Эндрю смотрел на него с дружеским упреком.

– Вам в самом деле пора устроить свою жизнь, Филип, – сказал он. – В конце концов, вам под сорок. И при ваших способностях!

Денни метнул на него странный взгляд исподлобья:

– Не будьте так самоуверенны, профессор. Я еще, может быть, удивлю вас парочкой трюков в ближайшем будущем.

Он рассказал, что ему посчастливилось получить должность хирурга в Южном Хартфордшире; триста фунтов в год на всем готовом. Он, конечно, не смотрит на это как на нечто постоянное, но там придется делать много операций, и это даст ему возможность снова овладеть техникой. Потом он посмотрит, что можно предпринять.

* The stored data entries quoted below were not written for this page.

-- ==== Sys2Proof/Machine/Platform.lean ====
section
/-!
DEFINITION. Platform events: power and thermal limits (R366 to R370), reset and bring-up (R371, R372), soft errors (R373,
R374), the lifetime record (R375 to R377), and what comes from outside.
-/
namespace Sys2Proof.Machine

/-- One more, up to the largest value of n bits (R375: counts saturate). -/
def sat (n v : Nat) : Nat := Nat.min (v + 1) (2 ^ n - 1)

/-- Counts one more at a place of a list of 32-bit counts. -/
def countAt (xs : List Nat) (i : Nat) : List Nat := xs.zipIdx.map (fun (p : Nat × Nat) => if p.2 = i then sat 32 p.1 else p.1)

/-- The largest throttle time in units of 10 µs, of which 100,000 make the second that the record counts (Table 21-5). -/
def timeLimit : Nat := 100000 * 2 ^ 32 - 1

/-- Counts 10 µs in a bin of throttle time. -/
def timeAt (xs : List Nat) (i : Nat) : List Nat := xs.zipIdx.map (fun (p : Nat × Nat) => if p.2 = i then Nat.min (p.1 + 1) timeLimit else p.1)

/-- Changes the lifetime record. -/
def State.modLife (s : State) (f : Lifetime → Lifetime) : State := { s with lifetime := f s.lifetime }

/-- The bin of a throttle level (Table 21-5): bin 0 is level 0, and bin 1 levels 1 to 7. The table names nine ranges for eight
bins: the last two, 48 to 55 and 56 to 63, share bin 7 (DESIGN CHOICE, log 40). -/
def levelBin (q : Nat) : Nat := if q = 0 then 0 else Nat.min 7 (q / 8 + 1)

/-- The highest level among the partitions of a die; a cluster lies on die cluster / 8. -/
def State.dieLevel (s : State) (die : Nat) : Nat :=
  s.parts.foldl (fun (m : Nat) (p : Nat × Partition) => if p.2.clusters.any (fun c => c / 8 == die) then Nat.max m p.2.level else m) 0

/-- Counts 10 µs of every die in the power throttle bins (Table 21-5). -/
def State.countPower (s : State) : State :=
  s.modLife (fun l => { l with power := (List.range Config.numDies).foldl (fun (x : List Nat) d => timeAt x (levelBin (s.dieLevel d))) l.power })

/-- MODULE_LIMITER_TICK (R366, R367), with the average power of the last 10 µs and the running average of 1 s, in watts. A
tick is 10 µs, and 10 ms are a thousand of them. -/
def execModuleLimiterTick (watts10us watts1s : Nat) (s : State) : Host.Outcome State Fault Refusal :=
  .next (
    let run := if 2400 < watts10us then s.excursion + 1 else 0
    let above := decide (2700 < watts10us) || decide (1000 ≤ run) || decide (2400 < watts1s)
    let level := fun (p : Partition) => if p.cap ≠ 0 then p else { p with level := if above then Nat.min 63 (p.level + 1) else p.level - 1 }
    State.countPower { s with excursion := run, parts := s.parts.map (fun (p : Nat × Partition) => (p.1, level p.2)) })

/-- The thermal level after 10 µs at a temperature (R370). -/
def nextThermal (qt degrees : Nat) : Nat := if 105 ≤ degrees then Nat.min 63 (qt + 1) else if degrees < 100 then qt - 1 else qt

/-- THERMAL_LEVEL_TICK (R370), with the die's hottest junction in degrees Celsius. -/
def execThermalLevelTick (die degrees : Nat) (s : State) : Host.Outcome State Fault Refusal :=
  .next (
    match s.dies[die]? with
    | none => s
    | some d =>
      let q := nextThermal d.qt degrees
      let s1 := { s with dies := modAt s.dies die (fun d => { d with qt := q }) }
      s1.modLife (fun l => { l with thermal := timeAt l.thermal (levelBin q) }))

/-- The better saved copy (R375): the higher save sequence. -/
def State.saved (s : State) : Option Lifetime :=
  match s.saved0, s.saved1 with
  | some a, some b => if b.saveSeq ≤ a.saveSeq then some a else some b
  | some a, none => some a
  | none, b => b

/-- A record with one more thermal trip (Table 21-5). -/
def Lifetime.trip (l : Lifetime) : Lifetime := { l with trips := sat 8 l.trips }

/-- THERMAL_TRIP (R370): power is removed from every die. The trip is recorded in the record in memory and in the copies,
so that it outlives the loss of power (log 40). -/
def execThermalTrip (s : State) : Host.Outcome State Fault Refusal :=
  .next { s with
    powered := false, lifetime := s.lifetime.trip,
    saved0 := if s.saved0.isNone && s.saved1.isNone then some Lifetime.zero.trip else s.saved0.map Lifetime.trip,
    saved1 := s.saved1.map Lifetime.trip }

/-- SUPPLY_DROOP (R368): issue on the die is gated for 64 cycles, and the droop is counted. -/
def execSupplyDroop (die : Nat) (s : State) : Host.Outcome State Fault Refusal :=
  .next (
    let s1 := { s with dies := modAt s.dies die (fun d => { d with droopUntil := s.cycle + 64 }) }
    s1.modLife (fun l => { l with droops := countAt l.droops die }))

/-- The temperature bin of Table 21-5. -/
def tempBin (degrees : Nat) : Nat := if degrees < 45 then 0 else if 115 ≤ degrees then 15 else (degrees - 40) / 5

/-- JUNCTION_TEMPERATURE_SAMPLE (R375): one second passes; the package's hottest junction is counted in its bin. -/
def execJunctionTemperatureSample (degrees : Nat) (s : State) : Host.Outcome State Fault Refusal :=
  .next (s.modLife (fun l => { l with temps := countAt l.temps (tempBin degrees), seconds := sat 64 l.seconds }))

/-- The record without its digest (Table 21-5): 0x950 bytes. Replays and scratchpad corrections of core n share a word. -/
def lifeBody (l : Lifetime) (fuses : List Nat) : List Byte :=
  let words := fun (xs : List Nat) => xs.flatMap (bytesOf 4)
  let core := fun n => Store.getD l.replays n 0 * 2 ^ 20 + Store.getD l.corrections n 0
  [0x4B, 0x58, 0x4C, 0x46] ++ bytesOf 4 1 ++ bytesOf 8 l.saveSeq ++ bytesOf 8 l.seconds
    ++ fuses.flatMap (bytesOf 1) ++ bytesOf 4 (l.coldResets + l.trips * 2 ^ 16)
    ++ words l.temps ++ words l.droops ++ words (l.power.map (· / 100000)) ++ words (l.thermal.map (· / 100000)) ++ words l.retrains
    ++ (l.hbmCorrected.zip l.hbmUncorrectable).flatMap (fun (p : Nat × Nat) => bytesOf 4 p.1 ++ bytesOf 4 p.2)
    ++ (List.range Config.numCores).flatMap (fun n => bytesOf 4 (core n)) ++ words l.checks ++ List.replicate 16 0

/-- The record with its digest (Table 21-5): 2,432 bytes. -/
def lifeBytes (l : Lifetime) (fuses : List Nat) : List Byte := lifeBody l fuses ++ Crypto.sha384 (lifeBody l fuses)

/-- LIFE_READ (R376): the record as it stands, with a digest computed anew. -/
def execLifeRead (s : State) : Host.Outcome State Fault Refusal :=
  .next (s.reply (.life (lifeBytes s.lifetime (s.fuses.toList.map Fuse.value))))

/-- Drops the fractions of a second, which a copy does not hold (R375). -/
def wholeSeconds (xs : List Nat) : List Nat := xs.map (fun v => v / 100000 * 100000)

/-- LIFETIME_SAVE (R375, R377): the record goes to the copies in turn; not while a persistent commit is under way. -/
def execLifetimeSave (s : State) : Host.Outcome State Fault Refusal :=
  .next (
    if !s.commits.isEmpty then s
    else
      let l : Lifetime := { s.lifetime with saveSeq := sat 64 s.lifetime.saveSeq, fuses := s.fuses.toList.map Fuse.value }
      let copy : Lifetime := { l with power := wholeSeconds l.power, thermal := wholeSeconds l.thermal }
      if l.saveSeq % 2 = 0 then { s with lifetime := l, saved0 := some copy } else { s with lifetime := l, saved1 := some copy })

/-- The HBM stack of a line: a stack holds four slices (R5). -/
def stackOf (line : Nat) : Nat := line * 64 / Config.sliceBytes / 4

/-- A place of the HBM exists (R5). -/
def goodLine (line : Nat) : Bool := decide (line * 64 < Config.hbmBytes)

/-- A line was corrected (Table 21-4). -/
def State.lineCorrected (s : State) (line : Nat) : State :=
  s.modLife (fun l => { l with hbmCorrected := countAt l.hbmCorrected (stackOf line) })

/-- A line holds an error beyond correction: it is poisoned (R373, R374). -/
def State.lineLost (s : State) (line : Nat) : State :=
  State.modLife { s with poison := if s.poison.contains line then s.poison else s.poison ++ [line] }
    (fun l => { l with hbmUncorrectable := countAt l.hbmUncorrectable (stackOf line) })

/-- PATROL_SCRUB (R373, R374): what the patrol finds in a line: 0 nothing, 1 an error that ECC corrects, more an error that
it does not. -/
def execPatrolScrub (line errs : Nat) (s : State) : Host.Outcome State Fault Refusal :=
  .next (
    if !goodLine line then s
    else match errs with
      | 0 => s
      | 1 => s.lineCorrected line
      | _ => s.lineLost line)

/-- A row of a scratchpad that is scrubbed, and so holds something (R319). -/
def State.rowScrubbed (s : State) (core row : Nat) : Bool :=
  decide (core < Config.numCores) && decide (row < 16384) && (decide (row < (s.core core).watermark) || (s.core core).scrubbed.contains row)

/-- Counts one more for a core in a field of n bits (Table 21-5). -/
def bump (n : Nat) (m : Store Nat) (core : Nat) : Store Nat := Store.put core (sat n (Store.getD m core 0)) m

/-- A chunk that stands in the cistern fails with a cause when it leaves: an error in it comes before its tag (R373). -/
def State.spoilChunk (s : State) (c id : Nat) (cause : Cause) : State :=
  s.modCore c (fun x => x.modColl id (fun k =>
    if k.chunks.isEmpty ∨ k.spoiled = some 0xE1 then k else { k with spoiled := some cause }))

/-- A soft error or a tampering (R155, R315, R373, Table 21-4): what ECC or a replay corrects is counted and nothing else;
what it does not correct is found by the next reader. -/
def State.strike (s : State) : Strike → State
  | .rowCorrected c => if c < Config.numCores then s.modLife (fun l => { l with corrections := bump 20 l.corrections c }) else s
  | .rowLost c r => if s.rowScrubbed c r then { s with lostRows := s.lostRows ++ [c * 16384 + r] } else s
  | .rowTampered c r => if s.rowScrubbed c r then { s with badRows := s.badRows ++ [c * 16384 + r] } else s
  | .lineCorrected l => if goodLine l then s.lineCorrected l else s
  | .lineLost l => if goodLine l then s.lineLost l else s
  | .lineTampered l => if goodLine l then { s with badLines := s.badLines ++ [l] } else s
  | .lineWritten l ct tag => if goodLine l then s.writeLine l ct tag else s
  | .chunkTampered c id => s.spoilChunk c id 0x91
  | .chunkWritten c id l ct tag => s.writeChunk c id l ct tag
  | .chunkLost c id st => State.modLife (s.spoilChunk c id 0xE1) (fun l => { l with hbmUncorrectable := countAt l.hbmUncorrectable st })
  | .linkRetried n => { s with dieLinks := Store.put n (Store.getD s.dieLinks n 0 + 1) s.dieLinks }
  | .replayed c => if c < Config.numCores then s.modLife (fun l => { l with replays := bump 12 l.replays c }) else s
  | .registerLost c q => if (s.core c).task.isSome then s.raiseLate c q 0xE2 else s
  | .linkLost c q => if (s.core c).task.isSome then s.raiseLate c q 0xE3 else s

/-- Step 2 of bring-up: the other fuse of every pair that reads half blown is blown again (R335). -/
def Fuse.whole (f : Fuse) : Fuse := ⟨f.a ||| f.b, f.a ||| f.b⟩

/-- The step of bring-up that loads the firmware which a fuse counter guards (Table 21-3). -/
def loadStep (i : Nat) : Nat := match i with | 0 => 3 | 1 => 5 | _ => 10

/-- The step at which bring-up fails (R335, R372): one that a free value names (log 40), or one whose firmware has a security
version below its fuse counter. -/
def State.bootFailure (s : State) : Option Nat :=
  let low := fun (i : Nat) => decide (Config.firmwareVersion s.draws i < (s.fuses[i]?.map Fuse.value).getD 0)
  [1, 2, 3, 4, 5, 6, 7, 8, 9, 10].find? (fun k => Config.bringUp s.draws == some k || [0, 1, 2].any (fun i => loadStep i == k && low i))

/-- The state to which both resets bring the module (R371, R372). It keeps the persistent counters, the fuse counters, the
copies of the lifetime record, the TC's keys from manufacture, and what lies outside the module; every tenant is unbound. What a step of Table 21-3 does
is done where no earlier step and not the step itself has failed: step 2 makes the fuses whole, steps 3, 5 and 10 load firmware,
step 4 draws the session epoch, and step 8 takes the better copy of the record. -/
def State.restart (s : State) : State :=
  let failed := s.bootFailure
  let done := fun (k : Nat) => failed.all (fun f => decide (k < f))
  { State.reset with
    counters := s.counters,
    fuses := if done 2 then s.fuses.map Fuse.whole else s.fuses,
    saved0 := s.saved0,
    saved1 := s.saved1,
    lifetime := if done 8 then s.saved.getD Lifetime.zero else Lifetime.zero,
    host := s.host,
    file := s.file,
    peer := s.peer,
    sessionEpoch := if done 4 then Config.sessionEpoch s.draws else s.sessionEpoch,
    firmware := Vector.ofFn (fun (i : Fin 3) => if done (loadStep i.val) then ⟨Config.firmwareVersion s.draws i.val, Config.firmwareImage s.draws i.val⟩ else ⟨0, []⟩),
    persistRoot := s.persistRoot,
    identity := s.identity,
    certificates := s.certificates,
    failedStep := failed,
    retired := s.retired ++ s.tenants.flatMap (fun (p : Nat × Tenant) => p.2.imageRoots.map Prod.snd),
    draws := s.draws + 1,
    agenda := s.agenda,
    replies := s.replies }

/-- COLD_RESET (R371, R372): the application of power, counted in the lifetime record once step 8 has read it. -/
def execColdReset (s : State) : Host.Outcome State Fault Refusal :=
  .next (s.restart.modLife (fun l => if s.bootFailure.all (fun f => decide (8 < f)) then { l with coldResets := sat 16 l.coldResets } else l))

/-- WARM_RESET (R371): the assertion of PERST#. -/
def execWarmReset (s : State) : Host.Outcome State Fault Refusal := .next s.restart

/-- POWER_LOSS (R372): the module stops; the counters, the fuses and the saved copies keep what they hold. -/
def execPowerLoss (s : State) : Host.Outcome State Fault Refusal := .next { s with powered := false }

/-- After a failed bring-up the TC answers measurements alone, until the next reset (R372); the regulators still remove power at
a thermal trip (R370). -/
def survivesBringUp : Instr → Bool
  | .spdmMessage _ => true
  | .coldReset => true
  | .warmReset => true
  | .powerLoss => true
  | .thermalTrip => true
  | _ => false

/-- What comes from outside, where no operation of the opcode table stands for it. -/
def State.outside (s : State) : Outside → State
  | .peerStore rank addr data =>
    if rank < 64 ∧ addr + data.length ≤ 2 ^ 50 then s.writePeers (data.zipIdx.map (fun p => (rank * 2 ^ 50 + addr + p.2, p.1))) else s
  | .peerWrite ctx va data => s.peerWrite ctx va data
  | .peersLoaded ctx slot word =>
    let w := s.apWord (apKey ctx slot word)
    if w.peersLoaded < w.results.length then s.setApWord (apKey ctx slot word) { w with peersLoaded := w.peersLoaded + 1 } else s
  | .peerCancel group channel nth =>
    let key := group * 16 + channel
    if channel < 16 ∧ Store.getD s.collCounts key 0 ≤ nth then { s with collGone := (key, nth) :: s.collGone } else s
  | .peerLinks down => { s with peersDown := down }
  | .poolDrawn part n planes => s.drawOutside part n planes
  | .poolFreed n planes => s.freeOutside n planes
  | .sessionOpen id tdi cert x y => s.openSession id tdi cert x y
  | .sessionClose id => { s with sessions := Store.erase id s.sessions }
  | .ideStream tdi => if tdi < Config.numTdis then { s with tdis := Store.put tdi { s.tdi tdi with stream := true } s.tdis } else s
  | .migratedPage part idx data => s.takePage part idx data
  | .migrated part queues accounts ctxs => s.bindMigrated part queues accounts ctxs
  | .payload part port data => match s.sealFrame part port data with
    | none => s
    | some (t, f, tag) => t.reply (.frame port f tag)

end Sys2Proof.Machine
end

– Не понимаю, как они предоставили мне это место, – рассуждал он. – Должно быть, тоже ошибка.

– Нет, – возразил Эндрю веско. – Этим вы обязаны вашему званию магистра хирургии, Филип. Такое высокое звание откроет вам все двери.

– Что вы с ним сделали?! – простонал Денни. – Это совсем не тот неотесанный малый, который ходил со мной взрывать канализационную трубу!

Как раз в эту минуту вошел Хоуп. Он не был знаком с Денни. Но пяти минут не прошло, как эти двое поняли друг друга. Когда сели обедать, они уже дружески объединились и зло трунили над Мэнсоном.

– Конечно, Хоуп, – печально заметил Филип, развертывая салфетку, – вам нечего ожидать, что вас здесь хорошо накормят. О нет! Я эту пару знаю уже много лет. Знал профессора раньше, чем он превратился в завзятого вест-эндца. Их обоих выгнали из их прежнего жилища за то, что они морили голодом морских свинок.

– Я обычно на такой случай ношу с собой в кармане кусок грудинки, – сказал Хоуп. – Эту привычку я перенял у Билли Пуговичника во время последней экспедиции. Но, к несчастью, у меня вышли все яйца: куры моей матушки сейчас не несутся.

Такого рода шутки продолжались все время, пока они обедали. Присутствие Денни словно оттачивало остроумие Хоупа. Но мало-помалу они перешли к серьезной беседе. Денни описал некоторые свои приключения в Южной Америке, рассмешил Кристин двумя-тремя анекдотами о неграх, а Хоуп рассказывал подробности о деятельности комитета за последнее время. Винни удалось наконец добиться давно задуманных экспериментов для изучения мускульного утомления.

– Вот этим-то я и занят теперь, – сердито пояснил Хоуп. – Но, слава богу, через девять месяцев моя обязательная служба заканчивается. Тогда я начну делать что-нибудь настоящее. Мне надоело разрабатывать чужие идеи, позволять старикам командовать мной. – Он принялся непочтительно передразнивать членов комитета: – «Сколько мясомолочной кислоты вы нашли для меня на этот раз, мистер Хоуп?» Я хочу делать собственную работу. Как бы мне хотелось иметь свою маленькую лабораторию!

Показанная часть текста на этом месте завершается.